-- ==== Sys2Proof/Certificates/Slice0/Obligations.lean ====
section
/-! DEFINITION. The statements for the provers: each says what the model's commands do by the rules of spec/ that it names. -/
open Sys2Proof Sys2Proof.Machine

/-- A step takes the command at the front of the queue, and runs it with the rest of the queue; without one, one tick of the
slice clock passes (the model's choice, log entry 1), which without power changes nothing. -/
def Obligations.StepRunsTheFrontCommand : Prop :=
  (∀ (c : Instr) (rest : List Instr) (s : State), step { s with pending := c :: rest } = exec c { s with pending := rest })
  ∧ (∀ s : State, s.pending = [] → step s = .next (idle s)
    ∧ (powered s.dev = false → step s = .next s)
    ∧ (powered s.dev = true → bootStep s.dev ≤ 1 → step s = .next { s with tim := { s.tim with
        tick := s.tim.tick + 1, hist := [(s.tim.tick + 1, dtNum s.tim.now, s.tim.incr)] } }))

/-- The machine after reset: no command waits, device time is zero (R217), every register reads its reset value (R379), a
block is ON exactly where it is fixed-on (R43), nothing is owed, and every sparse store is empty. -/
def Obligations.ResetStateIsTheTables : Prop :=
  State.reset.pending = [] ∧ legalTime State.reset.tim.now ∧ owes State.reset = false
  ∧ (∀ b sub r i, rdAt State.reset.dev b sub r i = resetValue false b sub r i % 2 ^ 64)
  ∧ (∀ b, isOn State.reset.dev b = b.kind.info.fixed)
  ∧ (∀ p, (part State.reset.dev p).st = if p = 0 then 1 else 0)
  ∧ State.reset.dev.fp.frames = [] ∧ State.reset.dev.entries = [] ∧ State.reset.dev.rings = [] ∧ twinState State.reset.dev = 0

/-- Units are numbered by division (R8): lane n lies in slice n div 16, at position n mod 16 within it, and slice s in
cluster s div 8, at position s mod 8 within it: its pages lie in that cluster's part of BAR0, and its lanes are the
cluster's. -/
def Obligations.UnitsAreNumbered : Prop :=
  (∀ n, n < 1024 → portSlice n = n / 16 ∧ portSlice n < 64 ∧ n = 16 * portSlice n + n % 16)
  ∧ (∀ s, s < 64 → s / 8 < 8 ∧ regionBase .slice s = regionBase .cluster (s / 8) + 0x200000 + s % 8 * 0x40000
    ∧ ∀ n, n < 1024 → portSlice n = s → portCluster n = s / 8)

/-- Every command completes: it leaves a next state, and the commands that wait behind it as they were. -/
def Obligations.EveryCommandCompletes : Prop :=
  ∀ (c : Instr) (s : State), ∃ t, exec c s = .next t ∧ t.pending = s.pending

/-- Device time and its increment change only as time passes, at TIME_ADJUST_APPLY and at a reset: any other command leaves
them, or carries out a system reset, which keeps the count of ticks (R217, R379). What rests on the model's choices is that
of log entry 4. -/
def Obligations.OnlyTheseCommandsChangeTime : Prop :=
  ∀ (c : Instr) (s t : State), exec c s = .next t → c ≠ .timeAdjustApply → (∀ a b r n, c ≠ .powerOnReset a b r n) →
    t.tim = s.tim ∨ t.tim = timeReset s.tim

/-- Device time stays a time (R217): seconds of 48 bits, nanoseconds below 1,000,000,000 and a fraction of 32 bits, after
every step from every state in which it is one. -/
def Obligations.DeviceTimeStaysLegal : Prop :=
  ∀ s t : State, legalTime s.tim.now → step s = .next t → legalTime t.tim.now

/-- Nothing is left owed (R320, R379): after every step from a state that owes nothing, a system reset that was asked for
has been carried out, and a detach that both devices acknowledged has ended. -/
def Obligations.EveryStepLeavesNothingOwed : Prop :=
  ∀ s t : State, owes s = false → step s = .next t → owes t = false

/-- How a command ends (R206, R320, R379): when its effect `d` asks for no reset and no detach is acknowledged, the command
leaves `d` with the ports served anew, and that changes finish times alone, with the marks of the schedulers' words that are
newly written and the flips armed for such words. -/
def Obligations.SettlingChangesFinishTimesAlone : Prop :=
  ∀ (s : State) (d : Dev), d.resetReq = false → d.tw.acked = false →
    settled s d = done s d ∧ Leaves s (settled s d) d

/-- A write acts on each field of a register by that field's access code (Table 2.12): RW and WO take what is written; RWL
does while the page is not locked; a 1 clears a W1C bit and sets a W1S bit; RO and RC keep what they read. What rests on the
model's choices is that of log entry 20. -/
def Obligations.WritesFollowAccessCodes : Prop :=
  ∀ (s : State) (b : Blk) (r : Reg) (i w n : Nat) (f : Field), n < 64 → (definedBits b r).testBit n = true →
    f ∈ (regInfo r).fields → f.lo ≤ n → n ≤ f.hi →
    let old := (regView s.tim s.dev b (regSub r) r i).testBit n
    (written s b r w i).testBit n = match f.acc with
      | .rw => w.testBit n
      | .wo => w.testBit n
      | .rwl => if locked s.dev b (regSub r) then old else w.testBit n
      | .w1c => old && !w.testBit n
      | .w1s => old || w.testBit n
      | .ro => old
      | .rc => old

/-- Registers and sparse stores (R34): a register reads what was written to it and every other register as before; a store
keeps its canonical form, reads what was put at a key, and every other key as before. -/
def Obligations.StoresKeepTheirForm : Prop :=
  (∀ (d : Dev) (b b' : Blk) (sub sub' i i' v : Nat) (r r' : Reg),
    rdAt (wrAt d b sub r i v) b sub r i = v % 2 ^ 64
    ∧ (regOff b sub r i / 8 ≠ regOff b' sub' r' i' / 8 → rdAt (wrAt d b sub r i v) b' sub' r' i' = rdAt d b' sub' r' i'))
  ∧ (∀ (dflt : Nat → Nat) (m : SMap Nat) (k j v : Nat),
    SMap.get (dflt k) (SMap.set (dflt k) m k v) k = v
    ∧ (k ≠ j → SMap.get (dflt j) (SMap.set (dflt k) m k v) j = SMap.get (dflt j) m j)
    ∧ (SMap.wf dflt m = true → SMap.wf dflt (SMap.set (dflt k) m k v) = true))

/-- An access that meets several kinds of violation is counted once, as the first of UNIMPLEMENTED, UNALIGNED, RESERVED and
NOT_PERMITTED (R404), in its page, or in page 0 of the region when its page is unimplemented (R46), in BAR0 and, in the
window's count, in BAR2 (R45); the count keeps the kind and the address, and a read answers zero. An access covers what its
byte enables say: eight bytes, four, or a half of eight; any other enables are UNALIGNED. -/
def Obligations.ViolationsCountOnceByTheirFirstKind : Prop :=
  (∀ (s : State) (size addr be : Nat) (w : Word), powered s.dev = true →
    let off := (accessed size addr be).2
    let x := carried size addr be w.toNat
    (livePage s.dev off = none →
      exec (.registerWrite 0 ⟨size, be⟩ addr w) s = .next (settled s (violate s.tim s.dev (bar0Home off) 0 4 off))
      ∧ exec (.registerReadLatch 0 ⟨size, be⟩ addr) s = .next (settled s (answer (violate s.tim s.dev (bar0Home off) 0 4 off) 0)))
    ∧ (∀ b sub, livePage s.dev off = some (b, sub) →
      let d := wakeRegs s.dev b
      (accHalf (accessed size addr be).1 off = none →
        exec (.registerWrite 0 ⟨size, be⟩ addr w) s = .next (settled s (violate s.tim d b sub 1 off))
        ∧ exec (.registerReadLatch 0 ⟨size, be⟩ addr) s = .next (settled s (answer (violate s.tim d b sub 1 off) 0)))
      ∧ (∀ h, accHalf (accessed size addr be).1 off = some h → regAt d b sub off = none →
        exec (.registerWrite 0 ⟨size, be⟩ addr w) s = .next (settled s (violate s.tim d b sub 2 off))
        ∧ exec (.registerReadLatch 0 ⟨size, be⟩ addr) s = .next (settled s (answer (violate s.tim d b sub 2 off) 0)))
      ∧ (∀ h r i, accHalf (accessed size addr be).1 off = some h → regAt d b sub off = some (r, i) →
        (regWrite s.tim d b sub r i off h (if h = .high then (x % 2 ^ 32) <<< 32 else x) false = .no →
          exec (.registerWrite 0 ⟨size, be⟩ addr w) s = .next (settled s (violate s.tim d b sub 3 off)))
        ∧ (readDenied d b r = true →
          exec (.registerReadLatch 0 ⟨size, be⟩ addr) s = .next (settled s (answer (violate s.tim d b sub 3 off) 0))))))
  ∧ (∀ (s : State) (size addr be : Nat) (w : Word), powered s.dev = true →
    let off := (accessed size addr be).2
    let x := carried size addr be w.toNat
    let p := off / 0x10000 % 4096
    (winSpot s.dev p (off % 0x10000) = .absent →
      exec (.registerWrite 2 ⟨size, be⟩ addr w) s = .next (settled s (violateWin s.dev p 4 off))
      ∧ exec (.registerReadLatch 2 ⟨size, be⟩ addr) s = .next (settled s (answer (violateWin s.dev p 4 off) 0)))
    ∧ (winSpot s.dev p (off % 0x10000) ≠ .absent → accHalf (accessed size addr be).1 off = none →
      exec (.registerWrite 2 ⟨size, be⟩ addr w) s = .next (settled s (violateWin s.dev p 1 off))
      ∧ exec (.registerReadLatch 2 ⟨size, be⟩ addr) s = .next (settled s (answer (violateWin s.dev p 1 off) 0)))
    ∧ (∀ h, winSpot s.dev p (off % 0x10000) = .reserved → accHalf (accessed size addr be).1 off = some h →
      exec (.registerWrite 2 ⟨size, be⟩ addr w) s = .next (settled s (violateWin s.dev p 2 off))
      ∧ exec (.registerReadLatch 2 ⟨size, be⟩ addr) s = .next (settled s (answer (violateWin s.dev p 2 off) 0)))
    ∧ (∀ h k r y, winSpot s.dev p (off % 0x10000) = .ring k r y → accHalf (accessed size addr be).1 off = some h →
      ringWrite s.tim s.dev k p r y h (if h = .high then (x % 2 ^ 32) <<< 32 else x) = .no →
      exec (.registerWrite 2 ⟨size, be⟩ addr w) s = .next (settled s (violateWin s.dev p 3 off))))
  ∧ (∀ size addr be : Nat, (size = 8 → be ≠ 0xFF ∧ (addr % 8 = 0 → be ≠ 0x0F ∧ be ≠ 0xF0)) → (size = 4 → be ≠ 0x0F) →
    accHalf (accessed size addr be).1 (accessed size addr be).2 = none)
  ∧ (∀ (t : TimeState) (d : Dev) (b : Blk) (sub kind off : Nat), kind < 16 →
    fld (rdAt d b sub .violationCount 0) 31 0 < 2 ^ 32 - 2 →
    let v := rdAt (violate t d b sub kind off) b sub .violationCount 0
    fld v 63 60 = kind ∧ fld v 59 32 = off % 2 ^ 28 ∧ fld v 31 0 = fld (rdAt d b sub .violationCount 0) 31 0 + 1)
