-- ==== Sys2Proof/Laws/State.lean ====
section
/-! SUPPORT. One lemma for each field of the device under each update: what the update leaves, and
what it stores. -/
namespace Sys2Proof.Machine
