-- ==== Sys2Proof/Laws/Bus.lean ====
section
/-! SUPPORT. Accesses by name: the page of a register's offset is its block's page, and a permitted access does
what the register's own read or write does. -/
namespace Sys2Proof.Machine

/-- The block that counts violations of a unit. -/
def homeOf : Level → Nat → Blk
  | .device, _ => devBlk .dev
  | .cluster, c => ⟨.clu, c⟩
  | .slice, s => ⟨.slc, s⟩

/-- Pages of a region of a level (R31). -/
def levelPages : Level → Nat
  | .device => 4096
  | .cluster => 512
  | .slice => 64

theorem bar0Home_device (x : Nat) (h : x < 0x1000000) : bar0Home x = devBlk .dev := by
  unfold bar0Home
  rw [if_pos]
  rw [Bool.or_eq_true, decide_eq_true_eq]
  exact .inl h

theorem bar0Home_above (x : Nat) (h : 0x1000000 ≤ x) (h' : x < 0x3000000) :
    bar0Home x = if (x - 0x1000000) % 0x400000 < 0x200000 then ⟨.clu, (x - 0x1000000) / 0x400000⟩
      else ⟨.slc, (x - 0x1000000) / 0x400000 * 8 + ((x - 0x1000000) % 0x400000 - 0x200000) / 0x40000⟩ := by
  unfold bar0Home
  rw [if_neg]
  rw [Bool.or_eq_true, decide_eq_true_eq, decide_eq_true_eq]
  omega

theorem bar0Home_region (L : Level) (u g o : Nat) (hu : u < L.units) (hg : g < levelPages L) (ho : o < 0x1000) :
    bar0Home (regionBase L u + g * 0x1000 + o) = homeOf L u := by
  cases L with
  | device =>
    simp only [levelPages, Level.units] at *
    exact bar0Home_device _ (by simp only [regionBase]; omega)
  | cluster =>
    simp only [levelPages, Level.units] at *
    simp only [regionBase, homeOf]
    generalize hx : 0x1000000 + u * 0x400000 + g * 0x1000 + o = x
    have h1 : (x - 0x1000000) / 0x400000 = u := by omega
    rw [bar0Home_above x (by omega) (by omega), if_pos (by omega), h1]
  | slice =>
    simp only [levelPages, Level.units] at *
    simp only [regionBase, homeOf]
    generalize hx : 0x1000000 + u / 8 * 0x400000 + 0x200000 + u % 8 * 0x40000 + g * 0x1000 + o = x
    have h3 : (x - 0x1000000) / 0x400000 * 8 + ((x - 0x1000000) % 0x400000 - 0x200000) / 0x40000 = u := by omega
    rw [bar0Home_above x (by omega) (by omega), if_neg (by omega), h3]

/-- The kind, its number within the unit and its page, of a page of a level's region. -/
def pageIx (L : Level) (g : Nat) : Option (BlkKind × Nat × Nat) :=
  allKinds.findSome? (fun k =>
    if k.info.level == L && k.info.page ≤ g && g < k.info.page + k.info.per * k.info.span then
      some (k, (g - k.info.page) / k.info.span, (g - k.info.page) % k.info.span)
    else none)

theorem pageIx_page (k : BlkKind) :
    ∀ j < k.info.per, ∀ sub < k.info.span,
      pageIx k.info.level (k.info.page + j * k.info.span + sub) = some (k, j, sub) := by
  cases k <;> decide

theorem homeOf_level (L : Level) (u : Nat) : (homeOf L u).kind.info.level = L := by cases L <;> rfl
theorem homeOf_region (L : Level) (u : Nat) : regionBase L (homeOf L u).inst = regionBase L u := by cases L <;> rfl
theorem homeOf_inst (L : Level) (u : Nat) (hu : u < L.units) : (homeOf L u).inst = u := by
  cases L <;> simp [homeOf, devBlk, Level.units] at *
  omega

theorem page_lt (k : BlkKind) : k.info.page + k.info.per * k.info.span ≤ levelPages k.info.level := by
  cases k <;> decide

theorem region_lt (L : Level) (u g o : Nat) (hu : u < L.units) (hg : g < levelPages L) (ho : o < 0x1000) :
    regionBase L u + g * 0x1000 + o < 0x3000000 := by
  cases L <;> simp only [levelPages, Level.units, regionBase] at * <;> omega

/-- The page at an offset of a page of a block is that page of that block (Tables 2.1, 2.17). -/
theorem pageAt_page (b : Blk) (sub o : Nat) (hi : b.inst < b.kind.count) (hs : sub < b.kind.info.span) (ho : o < 0x1000) :
    pageAt (pageBase b sub + o) = some (b, sub) := by
  obtain ⟨k, i⟩ := b
  simp only [BlkKind.count] at hi hs
  have hp : 0 < k.info.per := by cases k <;> decide
  have hsp : 0 < k.info.span := by omega
  have hj : i % k.info.per < k.info.per := Nat.mod_lt _ hp
  have hu : i / k.info.per < k.info.level.units := Nat.div_lt_of_lt_mul (by rwa [Nat.mul_comm])
  have hpl := page_lt k
  have hjs : i % k.info.per * k.info.span + sub < k.info.per * k.info.span := by
    calc i % k.info.per * k.info.span + sub < i % k.info.per * k.info.span + k.info.span := by omega
      _ = (i % k.info.per + 1) * k.info.span := by ring
      _ ≤ k.info.per * k.info.span := Nat.mul_le_mul_right _ hj
  have hg : k.info.page + i % k.info.per * k.info.span + sub < levelPages k.info.level := by omega
  have hb := pageIx_page k (i % k.info.per) hj sub hs
  have hh := bar0Home_region k.info.level (i / k.info.per) _ o hu hg ho
  have hlt := region_lt k.info.level (i / k.info.per) _ o hu hg ho
  have hpb : pageBase ⟨k, i⟩ sub + o
      = regionBase k.info.level (i / k.info.per) + (k.info.page + i % k.info.per * k.info.span + sub) * 0x1000 + o := rfl
  rw [hpb]
  generalize k.info.page + i % k.info.per * k.info.span + sub = g at *
  unfold pageAt
  dsimp only
  rw [hh, homeOf_level, homeOf_region, if_neg (by omega)]
  have hd : (regionBase k.info.level (i / k.info.per) + g * 0x1000 + o - regionBase k.info.level (i / k.info.per)) / 0x1000 = g := by omega
  rw [hd, homeOf_inst _ _ hu]
  have hm : ∀ l : List BlkKind, (l.findSome? (fun k' =>
      if k'.info.level == k.info.level && k'.info.page ≤ g && g < k'.info.page + k'.info.per * k'.info.span then
        some ((⟨k', i / k.info.per * k'.info.per + (g - k'.info.page) / k'.info.span⟩ : Blk), (g - k'.info.page) % k'.info.span)
      else none))
      = (l.findSome? (fun k' => if k'.info.level == k.info.level && k'.info.page ≤ g && g < k'.info.page + k'.info.per * k'.info.span then
          some (k', (g - k'.info.page) / k'.info.span, (g - k'.info.page) % k'.info.span) else none)).map
        (fun x => ((⟨x.1, i / k.info.per * x.1.info.per + x.2.1⟩ : Blk), x.2.2)) := by
    intro l
    induction l with
    | nil => rfl
    | cons a l ih =>
      simp only [List.findSome?_cons]
      split
      · next h =>
        split at h
        · next hc => cases h; rw [if_pos hc]; rfl
        · cases h
      · next h =>
        split at h
        · cases h
        · next hc => rw [if_neg hc, ih]
  rw [hm]
  unfold pageIx at hb
  rw [hb]
  simp only [Option.map_some, Option.some.injEq, Prod.mk.injEq, and_true, Blk.mk.injEq, true_and]
  exact Nat.div_add_mod' i k.info.per

theorem pageBase_page (b : Blk) (sub : Nat) : pageBase b sub % 0x1000 = 0 := by
  simp only [pageBase, regionBase]
  split <;> omega

/-- An awake slice's register file is as it was after an access. -/
theorem wakeRegs_open (d : Dev) (b : Blk) (h : Open d b) : wakeRegs d b = d := by
  obtain ⟨_, _, _, h⟩ := h
  unfold wakeRegs regsAwake
  split
  · next hl => rw [if_neg (h (by simpa using hl))]
  · rfl

theorem livePage_open (d : Dev) (b : Blk) (sub : Nat) (r : Reg) (i : Nat) (hs : Spot b sub r i) (h : Open d b) :
    livePage d (regOff b sub r i) = some (b, sub) := by
  obtain ⟨h1, h2, h3, _, _⟩ := hs
  unfold livePage
  rw [regOff, Nat.add_assoc, pageAt_page b sub _ h1 h2 h3]
  simp [h.2.1]

theorem regOff_mod (b : Blk) (sub : Nat) (r : Reg) (i : Nat) (hs : Spot b sub r i) :
    regOff b sub r i % 0x1000 = (regInfo r).off + (regInfo r).stride * i := by
  obtain ⟨_, _, h3, _, _⟩ := hs
  have := pageBase_page b sub
  rw [regOff]
  generalize (regInfo r).stride * i = k at *
  generalize (regInfo r).off = o at *
  omega

theorem regAt_open (d : Dev) (b : Blk) (sub : Nat) (r : Reg) (i : Nat) (hs : Spot b sub r i)
    (hr : reservedNow d b r = false) (hi : innerLane d b = false ∨ (regInfo r).place = .header ∨ r = .macCfg) :
    regAt d b sub (regOff b sub r i) = some (r, i) := by
  unfold regAt
  rw [regOff_mod b sub r i hs, hs.2.2.2.1]
  simp only [hr, Bool.false_or]
  rw [if_neg]
  rcases hi with h | h | h <;> simp [h]

theorem accHalf_whole (b : Blk) (sub : Nat) (r : Reg) (i : Nat) (hs : Spot b sub r i) :
    accHalf 8 (regOff b sub r i) = some .whole := by
  have h1 := pageBase_mod b sub
  have h2 := hs.2.2.2.2
  have : regOff b sub r i % 8 = 0 := by
    rw [regOff]
    generalize (regInfo r).stride * i = k at *
    generalize (regInfo r).off = o at *
    omega
  simp [accHalf, this]

/-- A 64-bit write of a register that answers is what `regWrite` makes of it (R34). -/
theorem bar0Write_open (t : TimeState) (d : Dev) (b : Blk) (sub : Nat) (r : Reg) (i w : Nat) (sm : Bool) (hs : Spot b sub r i)
    (h : Open d b) (hr : reservedNow d b r = false) (hi : innerLane d b = false ∨ (regInfo r).place = .header ∨ r = .macCfg) :
    bar0Write t d 8 (regOff b sub r i) w sm =
      (match regWrite t d b sub r i (regOff b sub r i) .whole w sm with
       | .ok d => d
       | .no => violate t d b sub 3 (regOff b sub r i)
       | .part d => violate t d b sub 3 (regOff b sub r i)) := by
  unfold bar0Write
  rw [livePage_open d b sub r i hs h, accHalf_whole b sub r i hs]
  simp only [h.1, Bool.not_true, Bool.false_eq_true, if_false, wakeRegs_open d b h, regAt_open d b sub r i hs hr hi]
  rw [if_neg (by decide)]
  all_goals (cases regWrite t d b sub r i (regOff b sub r i) .whole w sm <;> rfl)

theorem land_mask (w : Nat) (h : w < 2 ^ 64) : w.land Half.whole.mask = w := by
  have : w &&& (2 ^ 64 - 1) = w := by rw [Nat.and_two_pow_sub_one_eq_mod, Nat.mod_eq_of_lt h]
  exact this

/-- The write of a register whose own effect is `d'`. -/
theorem regWrite_ok (t : TimeState) (d d' : Dev) (b : Blk) (sub : Nat) (r : Reg) (i off w : Nat) (sm : Bool) (hw : w < 2 ^ 64)
    (hsr : (blkSt d b).softReset = false)
    (hm : ∀ lock, Half.whole.mask.land (accMask r (codeWrites lock)) ≠ 0)
    (he : writeEffect t d b sub r i off .whole w (mergeWrite d b sub r .whole (regView t d b sub r i) w) sm = .ok d') :
    regWrite t d b sub r i off .whole w sm = .ok d' := by
  unfold regWrite
  simp only [hsr, Bool.false_and, Bool.false_eq_true, if_false, ne_eq, not_true_eq_false, land_mask w hw]
  rw [if_neg, if_neg (hm _), he]
  simp

/-- A 64-bit write of a register by its name, where the page answers. -/
theorem hostWrite_ok (t : TimeState) (d d' : Dev) (b : Blk) (r : Reg) (i w : Nat) (hw : w < 2 ^ 64)
    (hs : Spot b (regSub r) r i) (h : Open d b) (hr : reservedNow d b r = false)
    (hi : innerLane d b = false ∨ (regInfo r).place = .header ∨ r = .macCfg)
    (hm : ∀ lock, Half.whole.mask.land (accMask r (codeWrites lock)) ≠ 0)
    (he : writeEffect t d b (regSub r) r i (regOff b (regSub r) r i) .whole w
      (mergeWrite d b (regSub r) r .whole (regView t d b (regSub r) r i) w) false = .ok d') :
    hostWrite t d b r i w = d' := by
  unfold hostWrite
  have hb : blkPage b (regSub r) = true := by simp [blkPage, hs.1, hs.2.1]
  rw [if_pos hb, bar0Write_open t d b _ r i w false hs h hr hi, regWrite_ok t d d' b _ r i _ w false hw h.2.2.1 hm he]

/-- A 64-bit read of a register that answers (R34). -/
theorem bar0Read_open (t : TimeState) (d : Dev) (b : Blk) (sub : Nat) (r : Reg) (i : Nat)
    (hs : Spot b sub r i) (h : Open d b) (hr : reservedNow d b r = false)
    (hi : innerLane d b = false ∨ (regInfo r).place = .header ∨ r = .macCfg) (hd : readDenied d b r = false) :
    bar0Read t d 8 (regOff b sub r i) = answer (regRead t d b sub r i (regOff b sub r i) .whole).2
      (regRead t d b sub r i (regOff b sub r i) .whole).1 := by
  unfold bar0Read
  rw [livePage_open d b sub r i hs h, accHalf_whole b sub r i hs]
  simp only [h.1, Bool.not_true, Bool.false_eq_true, if_false, wakeRegs_open d b h, regAt_open d b sub r i hs hr hi, hd]

/-- A 64-bit read of a register by its name, where the page answers. -/
theorem hostRead_ok (t : TimeState) (d : Dev) (b : Blk) (r : Reg) (i : Nat)
    (hs : Spot b (regSub r) r i) (h : Open d b) (hr : reservedNow d b r = false)
    (hi : innerLane d b = false ∨ (regInfo r).place = .header ∨ r = .macCfg) (hd : readDenied d b r = false) :
    hostRead t d b r i = answer (regRead t d b (regSub r) r i (regOff b (regSub r) r i) .whole).2
      (regRead t d b (regSub r) r i (regOff b (regSub r) r i) .whole).1 := by
  unfold hostRead
  have hb : blkPage b (regSub r) = true := by simp [blkPage, hs.1, hs.2.1]
  rw [if_pos hb, bar0Read_open t d b _ r i hs h hr hi hd]

@[simp] theorem done_tim (s : State) (d : Dev) : (done s d).tim = s.tim := rfl
@[simp] theorem done_pending (s : State) (d : Dev) : (done s d).pending = s.pending := rfl
@[simp] theorem done_dev (s : State) (d : Dev) : (done s d).dev = settleSched s.tim d := rfl

/-- How a command ends that leaves nothing owed. -/
theorem ends_done {s : State} {d : Dev} (hr : d.resetReq = false) (h : d.tw.acked = false) : ends s d = .next (done s d) :=
  ends_calm s d h hr

theorem act_done {s : State} {d : Dev} {ok : Bool} (hok : ok = true) (hr : d.resetReq = false) (h : d.tw.acked = false) :
    act s ok d = .next (done s d) := by
  rw [act, if_pos hok, ends_done hr h]

end Sys2Proof.Machine
end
+ + + + + + +
Only the lines from the beginning of the data above through the line containing "b = b.kind.info.fixed)" should be repeated, exactly as they appear.

-- ==== Sys2Proof/Certificates/Slice0/Obligations.lean ====
section
/-! DEFINITION. The statements for the provers: each says what the model's commands do by the rules of spec/ that it names. -/
open Sys2Proof Sys2Proof.Machine

/-- A step takes the command at the front of the queue, and runs it with the rest of the queue; without one, one tick of the
slice clock passes (the model's choice, log entry 1), which without power changes nothing. -/
def Obligations.StepRunsTheFrontCommand : Prop :=
  (∀ (c : Instr) (rest : List Instr) (s : State), step { s with pending := c :: rest } = exec c { s with pending := rest })
  ∧ (∀ s : State, s.pending = [] → step s = .next (idle s)
    ∧ (powered s.dev = false → step s = .next s)
    ∧ (powered s.dev = true → bootStep s.dev ≤ 1 → step s = .next { s with tim := { s.tim with
        tick := s.tim.tick + 1, hist := [(s.tim.tick + 1, dtNum s.tim.now, s.tim.incr)] } }))

/-- The machine after reset: no command waits, device time is zero (R217), every register reads its reset value (R379), a
block is ON exactly where it is fixed-on (R43), nothing is owed, and every sparse store is empty. -/
def Obligations.ResetStateIsTheTables : Prop :=
  State.reset.pending = [] ∧ legalTime State.reset.tim.now ∧ owes State.reset = false
  ∧ (∀ b sub r i, rdAt State.reset.dev b sub r i = resetValue false b sub r i % 2 ^ 64)
  ∧ (∀ b, isOn State.reset.dev b = b.kind.info.fixed)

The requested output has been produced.